# Task goal:
From the first line of the data below, repeat each line exactly until you reach the line with "theorem test_thirteen_cells : (Instr.chargeResume"; include that line too.

=== Extracted material ===

-- ==== Sys2Proof/Tests/Slice0.lean ====
section
/-!
SUPPORT. Sys2Proof/Tests/Slice0.lean: the ill-formed commands that WellFormed refuses, small tests from the spec's own figures, and for each
statement states and operands that meet its hypotheses.
-/

namespace Sys2Proof.Machine.Tests

set_option maxRecDepth 10000

/- ## WellFormed refuses an ill-formed command for each of its checks -/

def bytes (n : Nat) : List Byte := List.replicate n 0
def rq0 : Rq := ⟨.port 0, 1⟩

theorem test_payload_too_long : (Instr.powerCap rq0 (bytes 257)).wellFormed = false := by decide
theorem test_payload_fits : (Instr.powerCap rq0 (bytes 2)).wellFormed = true := by decide
theorem test_flit_short : (Instr.flitReceived 0 (bytes 255) [] true).wellFormed = false := by decide
theorem test_corrected_twice : (Instr.flitReceived 0 (bytes 256) [3, 3] true).wellFormed = false := by decide
theorem test_image_fits : imageFits (bytes 8) = true := by decide
theorem test_message_short : (Instr.getVersion rq0 none [1, 2, 3]).wellFormed = false := by decide
theorem test_move_data_not_whole_slots : (Instr.moveData 0 0 0 0 0 0 (bytes 17)).wellFormed = false := by decide
theorem test_call_args_short : (Instr.call 0 0 0 0 (BitVec.ofNat 64 (2 * 32)) (bytes 16)).wellFormed = false := by decide
theorem test_readings_of_54_dies :
    (Instr.courseBoundary ⟨0, 0, 0, 0, List.replicate 54 0, [], [], 0⟩).wellFormed = false := by decide
theorem test_thirteen_cells : (Instr.chargeResume (List.replicate 13 0)).wellFormed = false := by decide
theorem test_partner_grants : (Instr.configureExchange 0 ⟨.host, true, 0, []⟩ false 0).wellFormed = false := by decide
theorem test_view_without_certificate : (Instr.joinRetry [⟨1, true, true, [], 0, bytes 48, 0, false⟩]).wellFormed = false := by decide
theorem test_unit_read_twice : (Instr.storeReadComplete ⟨0, 0, 0⟩ ⟨[⟨0, []⟩, ⟨0, []⟩], 0, 0⟩).wellFormed = false := by decide
theorem test_table_short : (Instr.tableBuilt 0 0 (bytes 135) []).wellFormed = false := by decide
theorem test_second_table_short : (Instr.tableBuilt 0 0 (bytes 136) (bytes 5)).wellFormed = false := by decide
theorem test_step_with_33_blocks : (Instr.startStep (.s03 (List.replicate 33 (0, 0)))).wellFormed = false := by decide

/- ## States for the witnesses -/

/-- The state after reset with its power in a mode. -/
def inMode (m : PowerMode) : State := State.reset.setPower { Power.init with mode := m }
/-- The module in Full, nothing else done. -/
def fullOn : State := inMode .full

/-- Core 0 with a step that runs at word 0 of 64. -/
def stepCore : Core := { Core.init with running := true, call := some 7, room := some 0, words := 64 }
/-- A module whose core 0 is such a core. -/
def withCore (c : Core) : State := fullOn.setCore 0 c

/- ## States and operands that meet the hypotheses of the statements on cores -/

theorem witness_ScalarIntegerResults :
    (withCore stepCore).runs 0 [] ∧ scalarWord { mod := 1, d := 31, a := 31, imm := 5 } ∧ scalarWord { d := 1, a := 2, b := 31 } := by decide

theorem witness_ScalarOtherResults :
    (withCore stepCore).runs 0 [] ∧ zeroElse {} {} ∧ (zeroElse { d := 31, imm := 5 } { d := true, imm := allImm } ∧ scalarFields [31])
    ∧ (zeroElse { d := 31 } { d := true } ∧ scalarFields [31])
    ∧ (zeroElse { d := 31, a := 1, b := 2 } { d := true, a := true, b := true } ∧ scalarFields [31, 1, 2]) := by decide

theorem witness_JumpsAndBranches :
    (withCore stepCore).issues 0
    ∧ (zeroElse { imm := 63 } { imm := 2 ^ 32 - 1 } ∧ 63 < stepCore.words)
    ∧ (zeroElse { d := 31, imm := 63 } { d := true, imm := 2 ^ 32 - 1 } ∧ scalarFields [31])
    ∧ (zeroElse { a := 31 } { a := true } ∧ scalarFields [31] ∧ (stepCore.sreg 31).toNat < stepCore.words)
    ∧ (∀ cond < 6, zeroElse { mod := BitVec.ofNat 8 (16 * cond), a := 1, b := 31, imm := 63 } { mod := 0xF0, a := true, b := true, imm := 2 ^ 32 - 1 })
    ∧ scalarFields [1, 31] ∧ stepCore.pc + 1 < stepCore.words := by decide

theorem witness_StepsEnd :
    ((withCore stepCore).runs 0 [] ∧ zeroElse { mod := 0xF0, x := 0xFF } { mod := 0xF0, x := 0xFF }
      ∧ ∀ x, x < 8 → (stepCore.stream x).status ≠ ssRun)
    ∧ ((withCore stepCore).issues 0 ∧ zeroElse { mod := 2, a := 31 } { mod := 3, a := true } ∧ scalarFields [31]
      ∧ ∀ t ∈ stepCore.st, t.write = true → t.status ≠ ssRun)
    ∧ ((withCore stepCore).core 0).call = some 7
    ∧ zeroElse { d := 32 } { d := true, a := true, b := true } ∧ zeroElse { imm := 64 } { imm := 2 ^ 32 - 1 } ∧ stepCore.words ≤ 64 := by decide

theorem witness_ScalarRegisterZero : 0 < 31 ∧ 31 < stepCore.s.length := by decide

/-- A core whose s1 holds the last aligned place of the tile store for `n` bytes. -/
def lastPlace (n : Nat) : Core := stepCore.setS 1 (BitVec.ofNat 64 (2097152 - n))

theorem witness_TileStoreAndMoves :
    ((withCore (lastPlace 8)).runs 0 [] ∧ ((lastPlace 8).sreg 1 + 0).toNat + 8 ≤ 2097152 ∧ ((lastPlace 8).sreg 1 + 0).toNat % 8 = 0
      ∧ (zeroElse { d := 31, a := 1 } { d := true, a := true, imm := allImm } ∧ scalarFields [31, 1])
      ∧ (zeroElse { b := 31, a := 1 } { b := true, a := true, imm := allImm } ∧ scalarFields [31, 1]))
    ∧ ((withCore (lastPlace 512)).runs 0 [63] ∧ ((lastPlace 512).sreg 1 + 0).toNat + 512 ≤ 2097152 ∧ ((lastPlace 512).sreg 1 + 0).toNat % 64 = 0
      ∧ zeroElse { d := 63, a := 1 } { d := true, a := true, imm := allImm } ∧ zeroElse { b := 63, a := 1 } { b := true, a := true, imm := allImm })
    ∧ ((withCore stepCore).runs 0 [63, 62] ∧ zeroElse { d := 63, a := 62 } { d := true, a := true })
    ∧ (zeroElse { d := 63, b := 31, imm := 63 } { d := true, b := true, imm := 63 } ∧ scalarFields [31])
    ∧ (zeroElse { d := 31, a := 63, imm := 63 } { d := true, a := true, imm := 63 } ∧ scalarFields [31]) := by decide

theorem witness_TileStoreIsMemory : Memory.wf [(0, 5), (2097151, 1)] ∧ (2097150 < 2097151 ∨ 2097151 + 1 ≤ 2097150) := by decide

/-- The next state of an outcome. -/
def nextOf (o : Host.Outcome State Fault Refusal) : Option State := match o with | .next t => some t | _ => none

theorem witness_TileStoreStoresFrame :
    (stepCore.ts).wf ∧ (withCore stepCore).runs 0 [63]
    ∧ (nextOf (exec (.sts 0 { b := 31, a := 1 }) (withCore (lastPlace 8)))).isSome
    ∧ (nextOf (exec (.stw 0 { b := 63, a := 1 }) (withCore (lastPlace 512)))).isSome
    ∧ (nextOf (exec (.mvat 0 { mod := 0xF0, a := 1 }) (withCore (lastPlace 4096)))).isSome
    ∧ (nextOf (exec (.tkinit 0 { a := 1, b := 2 }) (withCore ((lastPlace 2112).setS 2 256)))).isSome
    ∧ (nextOf (exec (.topk 0 { a := 63, b := 2, c := 1 }) (withCore (lastPlace 2112)))).isSome := by
  refine ⟨by decide, by decide, rfl, rfl, rfl, rfl, rfl⟩

theorem witness_ElementwiseResults :
    (withCore stepCore).runs 0 [63, 62, 61] ∧ zeroElse { mod := 0x2E, d := 63, a := 62, b := 61 } { mod := 0xFE, d := true, a := true, b := true }
    ∧ isMx (Fields.etype { mod := 0x2E }) = false
    ∧ (withCore stepCore).runs 0 [63] ∧ zeroElse { mod := 0xF0, d := 63, a := 31 } { mod := 0xF0, d := true, a := true } ∧ scalarFields [31]
    ∧ isMx (Fields.etype { mod := 0xF0 }) = false := by decide

/-- VCVT of FP32 to FP8 E4M3, into the last bytes of w[D]. -/
def toFp8 : Fields := { mod := 0, d := 63, a := 62, x := 0x300000, imm := 384 * 65536 }
/-- VQMX of FP32 to MXFP8, its scales in the last bytes of w[B]. -/
def toMx : Fields := { d := 63, a := 62, b := 61, x := 0x800000, imm := 508 * 65536 }
/-- MXSPLIT of 16 blocks of MXFP8, from the last place of the tile store. -/
def split16 : Fields := { d := 63, a := 1, b := 61, x := 0x800010, imm := 0 }

theorem witness_ConversionsAndReductions :
    ((withCore stepCore).runs 0 [63, 62] ∧ zeroElse toFp8 { mod := 0xFE, d := true, a := true, x := 0xF00000, imm := 0x1FF01FF }
      ∧ isMx (Fields.etype toFp8) = false ∧ isMx (Fields.fmt toFp8) = false ∧ cvtPlace (Fields.etype toFp8) 0 ∧ cvtPlace (Fields.fmt toFp8) 384
      ∧ 8 * 0 + cvtCount (Fields.etype toFp8) (Fields.fmt toFp8) * widthOf (Fields.etype toFp8) ≤ 4096 ∧ 8 * 384 + cvtCount (Fields.etype toFp8) (Fields.fmt toFp8) * widthOf (Fields.fmt toFp8) ≤ 4096)
    ∧ (zeroElse { mod := 0xD0, d := 31, a := 62 } { mod := 0xFE, d := true, a := true } ∧ scalarFields [31] ∧ isMx (Fields.etype { mod := 0xD0 }) = false)
    ∧ (zeroElse { mod := 0x20, d := 31, a := 62 } { mod := 0xF0, d := true, a := true } ∧ isInt (Fields.etype { mod := 0x20 }) = false)
    ∧ ((withCore stepCore).runs 0 [63, 62, 61]
      ∧ zeroElse toMx { mod := 0xFE, d := true, a := true, b := true, x := 0xF00000, imm := 0x1FF01FF }
      ∧ (Fields.etype toMx) = 0 ∧ isMx (Fields.fmt toMx) ∧ 0 + 4 * (4 * widthOf (Fields.fmt toMx)) ≤ 512 ∧ 508 + 4 ≤ 512)
    ∧ ((withCore (lastPlace 528)).runs 0 [63, 61] ∧ zeroElse split16 { d := true, a := true, b := true, x := 0xF000FF, imm := 0xFF800000001FFFFF }
      ∧ scalarFields [1] ∧ (Fields.fmt split16) = 8 ∧ 16 * 32 ≤ 512 ∧ 0 + 16 ≤ 512 ∧ ((lastPlace 528).sreg 1 + 0).toNat + 16 * 33 ≤ 2097152) := by decide

/-- MMA of two FP16 operands into tile 15, and of two MXFP8 operands whose scales are in w[C]. -/
def mma16 : Fields := { mod := 0xF8, a := 63, b := 62, x := 0x110000 }
def mmaMx : Fields := { mod := 0xF4, a := 63, b := 62, c := 61, x := 0x88E000 }

theorem witness_MatrixAndTiles :
    ((withCore stepCore).runs 0 [63, 62] ∧ zeroElse mma16 { mod := 0xFC, a := true, b := true, c := false, x := 0xFF0000 })
    ∧ ((withCore stepCore).runs 0 [63, 62, 61] ∧ zeroElse mmaMx { mod := 0xFC, a := true, b := true, c := true, x := 0xFFE000 } ∧ isMx 8)
    ∧ ((withCore stepCore).runs 0 (eightFrom 56) ∧ zeroElse { mod := 0xF0, d := 56 } { mod := 0xF0, d := true }
      ∧ zeroElse { mod := 0xF0, a := 56 } { mod := 0xF0, a := true })
    ∧ ((withCore (lastPlace 4096)).runs 0 [] ∧ zeroElse { mod := 0xF0, a := 1 } { mod := 0xF0, a := true, imm := allImm } ∧ scalarFields [1]
      ∧ ((lastPlace 4096).sreg 1 + 0).toNat + 4096 ≤ 2097152 ∧ ((lastPlace 4096).sreg 1 + 0).toNat % 64 = 0)
    ∧ zeroElse { mod := 0xF0 } { mod := 0xF0 } ∧ (zeroElse { mod := 0xF0, d := 31 } { mod := 0xF0, d := true } ∧ scalarFields [31]) := by decide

===

# Exercise answer:
-- ==== Sys2Proof/Tests/Slice0.lean ====
section
/-!
SUPPORT. Sys2Proof/Tests/Slice0.lean: the ill-formed commands that WellFormed refuses, small tests from the spec's own figures, and for each
statement states and operands that meet its hypotheses.
-/

namespace Sys2Proof.Machine.Tests

set_option maxRecDepth 10000

/- ## WellFormed refuses an ill-formed command for each of its checks -/

def bytes (n : Nat) : List Byte := List.replicate n 0
def rq0 : Rq := ⟨.port 0, 1⟩

theorem test_payload_too_long : (Instr.powerCap rq0 (bytes 257)).wellFormed = false := by decide
theorem test_payload_fits : (Instr.powerCap rq0 (bytes 2)).wellFormed = true := by decide
theorem test_flit_short : (Instr.flitReceived 0 (bytes 255) [] true).wellFormed = false := by decide
theorem test_corrected_twice : (Instr.flitReceived 0 (bytes 256) [3, 3] true).wellFormed = false := by decide
theorem test_image_fits : imageFits (bytes 8) = true := by decide
theorem test_message_short : (Instr.getVersion rq0 none [1, 2, 3]).wellFormed = false := by decide
theorem test_move_data_not_whole_slots : (Instr.moveData 0 0 0 0 0 0 (bytes 17)).wellFormed = false := by decide
theorem test_call_args_short : (Instr.call 0 0 0 0 (BitVec.ofNat 64 (2 * 32)) (bytes 16)).wellFormed = false := by decide
theorem test_readings_of_54_dies :
    (Instr.courseBoundary ⟨0, 0, 0, 0, List.replicate 54 0, [], [], 0⟩).wellFormed = false := by decide
theorem test_thirteen_cells : (Instr.chargeResume (List.replicate 13 0)).wellFormed = false := by decide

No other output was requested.